In a word: lackluster.
That is the word I would use to describe the first scenario of the new Hekinoe campaign.
Ok, that isn't entirely true. I had fun gaming, and everyone else seemed to as well. The guys were confused and didn't know what was going on or where to go, and everything they knew was different. I really liked the way the random memory mechanic worked. They drew a neat looking card and got a memory that they had no idea how to process. The memory cards are pretty cool. They are a Cthulhu themed tarot deck, so there are all these vaguely creepy images and Great Old Ones on them. Definitely neater than a 5 of Spades.
The players woke up in a basement with no memory and no equipment, at level 1. Over the course of the scenario, they thought real hard and got a few memories back, albeit ones that didn't really explain much of anything, so by the end of the scenario they didn't know too much more about anything than they did at the start. I loved it when they discovered that it was ten years after the events of last campaign.
Jeremy didn't seem to be having any fun. He seemed more frustrated by what was going on than interested in figuring it out. Hopefully, as they do research and figure things out he'll become more interested. Fred role-played Kethralzahn's attitude very well and exactly as I asked him to, and Eric and Jeremy had D'alton and Xein respond as I expected they would, which is to say loudly, Jeremy more loudly than necessary. The role-playing was a little rough, most of the scenario was the group talking with each other about what to do, but when they did talk to NPCs, it went pretty well. John spoke up a lot more than last campaign, which I really liked.
Thinking about it now, I guess that it makes sense that Jeremy is frustrated.
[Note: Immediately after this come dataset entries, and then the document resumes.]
-- ==== Sys2Proof/Machine/Fetch.lean ====
section
/-! DEFINITION. Where a step's request comes from (spec 40_transaction.md R75 to R77). The block fetches no instructions
(20_memory.md R60): it samples the upstream port in IDLE and serves the latched request in every other state. -/

namespace Sys2Proof.Machine

/-- The request of this step: in IDLE the one offered, if any (R75, R76); else the latched one, whatever is offered (R77). -/
def State.fetch (s : State) : Option Request :=
  match s.fsm with
  | .idle => s.input.request
  | _ => some s.latched

/-- `s` in IDLE with request `r` offered in the next input. -/
def State.offering (s : State) (r : Request) : State :=
  { s with fsm := .idle, inputs := { s.input with rst := false, request := some r } :: s.inputs.tail }

end Sys2Proof.Machine
end

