/-- The premises about one answer, in POLL and in RD_IN, and a state to which R55 applies. -/
theorem wit_contracted_poll : ∃ (draws : Nat → TransferDraw) (s t : State) (v : XWord), Inv s ∧ s.envIndeterminate = false ∧
    s.meetsContract draws ∧ s.input.rst = false ∧ s.input.answer = some (.ok v) ∧ step s = .next t ∧ s.fsm = .poll :=
  ⟨endsAfterOne, polling, _, 1, wit_inv_poll.1, rfl, meetsContract_poll rfl rfl rfl, rfl, rfl, rfl, rfl⟩
theorem wit_contracted_rd_in : ∃ (draws : Nat → TransferDraw) (s t : State) (v : XWord), Inv s ∧ s.envIndeterminate = false ∧
    s.meetsContract draws ∧ s.input.rst = false ∧ s.input.answer = some (.ok v) ∧ step s = .next t ∧ s.fsm = .rdIn :=
  ⟨fun _ => ⟨some 1, sentBits 8 5⟩, reading, _, 5, wit_inv_rd_in.1, rfl,
    meetsContract_rdIn (x := ⟨8, some 6⟩) rfl rfl rfl ⟨rfl, by decide⟩, rfl, rfl, rfl, rfl⟩
theorem wit_indeterminate : ∃ s : State, s.envIndeterminate = true ∧ s.fsm = .poll :=
  ⟨{ block 4 .poll [] with envIndeterminate := true }, rfl, rfl⟩
theorem wit_transfer_starts : ∃ s t : State, step s = .next t ∧ s.fsm = .wrCtrl ∧ t.fsm = .poll :=
  ⟨block 4 .wrCtrl [answers 0], _, rfl, rfl, rfl⟩
theorem wit_out_written : ∃ s t : State, step s = .next t ∧ s.fsm = .wrOut ∧ t.fsm = .wrCtrl :=
  ⟨block 4 .wrOut [answers 0], _, rfl, rfl, rfl⟩

/-! The operations' own statements: boundary values of their ranges. -/

theorem wit_addr_bounds : ∃ (a b : Args) (s : State), s.fsm = .build ∧ a.addr.toNat < 2 ^ 24 ∧ a.addr = 0xFFFFFF ∧
    2 ^ 24 ≤ b.addr.toNat ∧ b.addr = 0x1000000 := ⟨addrTop, addrBad, block 4 .build [], by decide⟩
theorem wit_byte_bounds : ∃ (a b : Args) (s : State), s.fsm = .build ∧ a.data.toNat < 2 ^ 8 ∧ a.data = 0xFF ∧
    2 ^ 8 ≤ b.data.toNat ∧ b.data = 0x100 := ⟨dataIs 0xFF, dataIs 0x100, block 4 .build [], by decide⟩
theorem wit_addr_and_byte_bounds : ∃ (a b : Args) (s : State), s.fsm = .build ∧
    (a.addr.toNat < 2 ^ 24 ∧ a.data.toNat < 2 ^ 8) ∧ a = { addrTop with data := 0xFF } ∧
    (2 ^ 24 ≤ b.addr.toNat ∨ 2 ^ 8 ≤ b.data.toNat) ∧ b = { addrTop with data := 0x100 } :=
  ⟨{ addrTop with data := 0xFF }, { addrTop with data := 0x100 }, block 4 .build [], by decide⟩
theorem wit_half_bounds : ∃ (a b : Args) (s : State), s.fsm = .build ∧ a.data.toNat < 2 ^ 16 ∧ a.data = 0xFFFF ∧
    2 ^ 16 ≤ b.data.toNat ∧ b.data = 0x10000 := ⟨dataIs 0xFFFF, dataIs 0x10000, block 4 .build [], by decide⟩
theorem wit_transfer_legal : ∃ (a : Args) (s : State), s.fsm = .build ∧ a.len.toNat ≠ 0 ∧ a.len.toNat ≤ 40 ∧
    a.word.toNat < 2 ^ 40 ∧ a.len = 40 ∧ a.word = 0xFFFFFFFFFF := ⟨frameIs 40 0xFFFFFFFFFF, block 4 .build [], by decide⟩
theorem wit_transfer_illegal : ∀ a ∈ [frameIs 0 0, frameIs 41 0, frameIs 40 0x10000000000],
    a.len.toNat = 0 ∨ 40 < a.len.toNat ∨ 2 ^ 40 ≤ a.word.toNat := by decide
theorem wit_reserved : ∃ (s : State) (r : Request) (x₀ x₁ : EnvInput) (rest : List EnvInput),
    (r.op = 0xE ∨ r.op = 0xF) ∧ s.fsm = .idle ∧ s.inputs = x₀ :: x₁ :: rest ∧ x₀.rst = false ∧ x₀.request = some r ∧
    x₁.rst = false :=
  ⟨start [offered (Args.none.request 0xF), quiet], Args.none.request 0xF, offered (Args.none.request 0xF), quiet, [],
    by decide⟩
theorem wit_read_result : ∃ (s₁ s₂ s₃ s₄ : State) (b₁ b₂ b₃ b₄ : List Bool),
    s₁.fsm = .extract ∧ inboundContract 32 b₁ s₁.respWord ∧ s₂.fsm = .extract ∧ inboundContract 16 b₂ s₂.respWord ∧
    s₃.fsm = .extract ∧ inboundContract 24 b₃ s₃.respWord ∧ s₄.fsm = .extract ∧ inboundContract 40 b₄ s₄.respWord :=
  ⟨{ block 4 .extract [] with respWord := 0xFF9F001040 }, { block 4 .extract [] with respWord := 0xFFFFFFABCD },
    { block 4 .extract [] with respWord := 0xFFFF12FFFF }, { block 4 .extract [] with respWord := 0xFFFFFFFF3C },
    _, _, _, _, rfl, wit_inbound.1, rfl, wit_inbound.2.1, rfl, wit_inbound.2.2.1, rfl, wit_inbound.2.2.2⟩
/-- The same with the block's own length, for a read and for a transfer of 16 bits. -/
theorem wit_read_result_built : ∃ (s : State) (bits : List Bool), Inv s ∧ s.fsm = .extract ∧ s.input.rst = false ∧
    inboundContract s.bitLen.toNat bits s.respWord ∧ s.reqOp ≠ 0xD :=
  ⟨extracting, sentBits 8 5, wit_inv_extract.1, rfl, rfl, ⟨rfl, by decide⟩, by decide⟩
def transferring : State :=
  { serving (.transfer (frameIs 16 0xAB0500)) .extract [] with
    cmdWord := 0xAB0500, bitLen := 16, respWord := 0xFFFFFF1234
    history := [.wOut 0xAB0500 true, .wCtrl 0x00001001 true, .rStatus (some 1), .rIn (some 0xFFFFFF1234)] }
theorem wit_read_result_transfer : ∃ (s : State) (bits : List Bool), Inv s ∧ s.fsm = .extract ∧ s.input.rst = false ∧
    inboundContract s.bitLen.toNat bits s.respWord ∧ s.reqOp = 0xD :=
  ⟨transferring, sentBits 16 0x1234, ⟨by decide, by decide, by decide, by decide, by decide, by decide, by decide, by decide,
    ⟨[], [], 1, rfl, rfl, fun _ h => (List.not_mem_nil h).elim, rfl⟩⟩, rfl, rfl, ⟨rfl, by decide⟩, rfl⟩
theorem wit_wire : ∃ w w' : XWord, w ≠ w' ∧ ∀ k, k < 8 → w'.getLsbD k = w.getLsbD k := ⟨0x0FF, 0x1FF, by decide⟩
I designed the first scenario and the memory mechanic to make them confused and to turn everything upside down on them. This campaign is supposed to be them figuring things out and returning to their previous position of power. I guess it makes sense that for a while, they'll be off kilter and confused about what is happening. I'm just concerned about them being too off kilter and confused and getting more pissed off than intrigued. If they're not interested in figuring things out, there's no point to the campaign.
The whole empowerment thing I've been hoping to happen went alright. For the longest time, I have wanted them to take their character's destinies into their own hands and start making decisions about what they want to do. I hated that they were 15th level and they thought they were all badass, but were still waiting around for Nakmander to tell them what to do. This campaign is about them and the decisions they make and the things they want to do. Planning and decision making are not their strengths, but they set out some goals, and as they get more information and become more accustomed to making decisions and plotting out what they want to do, I think it will get better for them.
Overall, I think it could have gone better, but I am very optimistic about the future of this campaign. Even if the campaign doesn't work out and they lose interest in what happened over the past ten years, we still have that door in Derf's old room to play with.